> [AIM OF THE EXERCISE]: Every line below between the line holding "hyq⟩ := List.mem_filter.mp hy" and the line holding "have hcount := hd.count", inclusive, should be repeated exactly, and all other lines omitted.

************

/-- The insertion keeps no more entries than stood, less those removed, and the new one. -/
theorem length_insertQueue {e : Entry} {others q : List Entry} (hq : q.Nodup) :
    (insertQueue e others q).length ≤ 1 + others.length + (q.filter fun y => decide (y.bell ≠ e.bell)).length := by
  have hplaced (l q : List Entry) : (l.foldl (fun q y => placeEntry y q) q).length = l.length + q.length := by
    induction l generalizing q with
    | nil => simp
    | cons y l ih => rw [List.foldl_cons, ih, (placeEntry_perm y q).length_eq, List.length_cons, List.length_cons]; omega
  have hsplit : (q.filter fun y => decide (y.bell ≠ e.bell ∨ y ∈ others)).length ≤
      (q.filter fun y => decide (y.bell ≠ e.bell)).length + (q.filter fun y => decide (y ∈ others)).length := by
    clear hq
    induction q with
    | nil => simp
    | cons y q ih =>
      simp only [List.filter_cons]
      by_cases h1 : y.bell ≠ e.bell <;> by_cases h2 : y ∈ others <;> simp_all <;> omega
  have hin : (q.filter fun y => decide (y ∈ others)).length ≤ (others.filter fun y => decide (y ∈ q)).length :=
    ((hq.filter _).subperm fun y hy => by
      obtain ⟨h1, h2⟩ := List.mem_filter.mp hy
      exact List.mem_filter.mpr ⟨by simpa using h2, by simpa using h1⟩).length_le
  have hpart : (others.filter fun y => decide (y ∈ q)).length + (others.filter fun y => decide (y ∉ q)).length = others.length := by
    have := List.length_eq_length_filter_add (l := others) fun y => decide (y ∈ q)
    simp only [decide_not] at *
    omega
  unfold insertQueue
  dsimp only
  rw [(placeEntry_perm e _).length_eq, List.length_cons, hplaced]
  omega

/-- A note inserted beside the bell's entries as the examination left them. -/
theorem State.QueueCore.inserted (h : s.QueueCore) (hb : s.BellsLaw) {e : Entry} {others removed : List Entry} (hi : s.Inserts e others removed) :
    ({ s with sched := { s.sched with queue := insertQueue e others s.sched.queue, nextNumber := nextEntryNumber s.sched.nextNumber } } :
      State).QueueCore := by
  obtain ⟨e₀, ho, hx⟩ := hi.examined
  obtain ⟨hd, he⟩ := (ho.examining hb h).place hx
  have hbell : e.bell = e₀.bell := by rw [he]
  have hsettings (b : BellNo) : (({ s with sched := { s.sched with
      queue := insertQueue e others s.sched.queue, nextNumber := nextEntryNumber s.sched.nextNumber } } : State).bell b) = s.bell b := rfl
  have apart_of {a b : Entry} (ha : a.bell = e₀.bell) (hab : a.Apart (s.bell e₀.bell).settings.recovery b) : s.EntriesApart a b := fun _ => by
    rw [ha]; exact hab
  refine ⟨insertQueue_ordered h.ordered, nextEntryNumber_lt _, ?_, fun y hy => ?_, ?_⟩
  · have key : (insertQueue e others s.sched.queue).Pairwise s.EntriesApart := by
      have symm {a b : Entry} (h : s.EntriesApart a b) : s.EntriesApart b a := h.symm
      have hplaced : ∀ (l q : List Entry), (∀ y ∈ l, ∀ z ∈ q, s.EntriesApart y z) → l.Pairwise s.EntriesApart → q.Pairwise s.EntriesApart →
          (l.foldl (fun q y => placeEntry y q) q).Pairwise s.EntriesApart := by
        intro l
        induction l with
        | nil => intro q _ _ hq; exact hq
        | cons y l ih =>
          intro q hlq hl hq
          obtain ⟨hy, hl⟩ := List.pairwise_cons.mp hl
          rw [List.foldl_cons]
          refine ih _ (fun x hx z hz => ?_) hl
            (((placeEntry_perm y q).pairwise_iff symm).mpr (List.pairwise_cons.mpr ⟨hlq y List.mem_cons_self, hq⟩))
          rcases mem_placeEntry.mp hz with rfl | hz
          · exact (hy x hx).symm
          · exact hlq x (List.mem_cons_of_mem _ hx) z hz
      have hmem {y : Entry} (hy : y ∈ (others.filter fun y => decide (y ∉ s.sched.queue)).foldl (fun q y => placeEntry y q)
          (s.sched.queue.filter fun y => decide (y.bell ≠ e.bell ∨ y ∈ others))) : y ∈ others ∨ y.bell ≠ e.bell := by
        rcases mem_placeAll.mp hy with hy | hy
        · exact .inl (List.mem_filter.mp hy).1
        · exact (by simpa using (List.mem_filter.mp hy).2 : y.bell ≠ e.bell ∨ y ∈ others).symm
      refine ((placeEntry_perm e _).pairwise_iff symm).mpr (List.pairwise_cons.mpr ⟨fun y hy => ?_, hplaced _ _ (fun y hy z hz => ?_) ?_ ?_⟩)
      · rcases hmem hy with hy | hy
        · exact (apart_of (hd.bells y hy) (hd.examined y hy (List.not_mem_nil)).1).symm
        · exact fun hb => absurd hb.symm hy
      · obtain ⟨hyo, hyq⟩ := List.mem_filter.mp hy
        obtain ⟨hzq, hz⟩ := List.mem_filter.mp hz
        have hyq : y ∉ s.sched.queue := by simpa using hyq
        intro hyz
        rcases (by simpa using hz : z.bell ≠ e.bell ∨ z ∈ others) with hz | hz
        · exact absurd (hyz.symm.trans ((hd.bells y hyo).trans hbell.symm)) hz
        · have hs : Std.Symm (Entry.Apart (s.bell e₀.bell).settings.recovery) := ⟨fun _ _ h => h.symm⟩
          rw [hd.bells y hyo]
          exact hd.apart.forall hyo hz fun hne => hyq (hne ▸ hzq)
      · exact (hd.apart.filter _).imp_of_mem fun {a b} ha _ hab => apart_of (hd.bells a (List.mem_filter.mp ha).1) hab
      · exact h.apart.filter _
    exact key
  · rw [hsettings]
    rcases mem_insertQueue.mp hy with rfl | hy | ⟨hy, -⟩
    · rw [hbell]; exact hd.sound
    · rw [hd.bells y hy]; exact hd.sounds y hy
    · exact h.sounds y hy
  · have hlen := length_insertQueue (e := e) (others := others) h.nodup
    have hcount := hd.count
    have hpart : (s.entriesOf e₀.bell).length + (s.sched.queue.filter fun y => decide (y.bell ≠ e.bell)).length = s.sched.queue.length := by
      have := List.length_eq_length_filter_add (l := s.sched.queue) fun y => decide (y.bell = e₀.bell)
      rw [hbell]
      simp only [State.entriesOf, decide_not, ne_eq] at *
      omega
    have hroom := hi.room
    unfold State.slotsTaken at hroom ⊢
    dsimp only
    omega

************

> [EXERCISE SOLUTION]:
      · obtain ⟨hyo, hyq⟩ := List.mem_filter.mp hy
        obtain ⟨hzq, hz⟩ := List.mem_filter.mp hz
        have hyq : y ∉ s.sched.queue := by simpa using hyq
        intro hyz
        rcases (by simpa using hz : z.bell ≠ e.bell ∨ z ∈ others) with hz | hz
        · exact absurd (hyz.symm.trans ((hd.bells y hyo).trans hbell.symm)) hz
        · have hs : Std.Symm (Entry.Apart (s.bell e₀.bell).settings.recovery) := ⟨fun _ _ h => h.symm⟩
          rw [hd.bells y hyo]
          exact hd.apart.forall hyo hz fun hne => hyq (hne ▸ hzq)
      · exact (hd.apart.filter _).imp_of_mem fun {a b} ha _ hab => apart_of (hd.bells a (List.mem_filter.mp ha).1) hab
      · exact h.apart.filter _
    exact key
  · rw [hsettings]
    rcases mem_insertQueue.mp hy with rfl | hy | ⟨hy, -⟩
    · rw [hbell]; exact hd.sound
    · rw [hd.bells y hy]; exact hd.sounds y hy
    · exact h.sounds y hy
  · have hlen := length_insertQueue (e := e) (others := others) h.nodup
    have hcount := hd.count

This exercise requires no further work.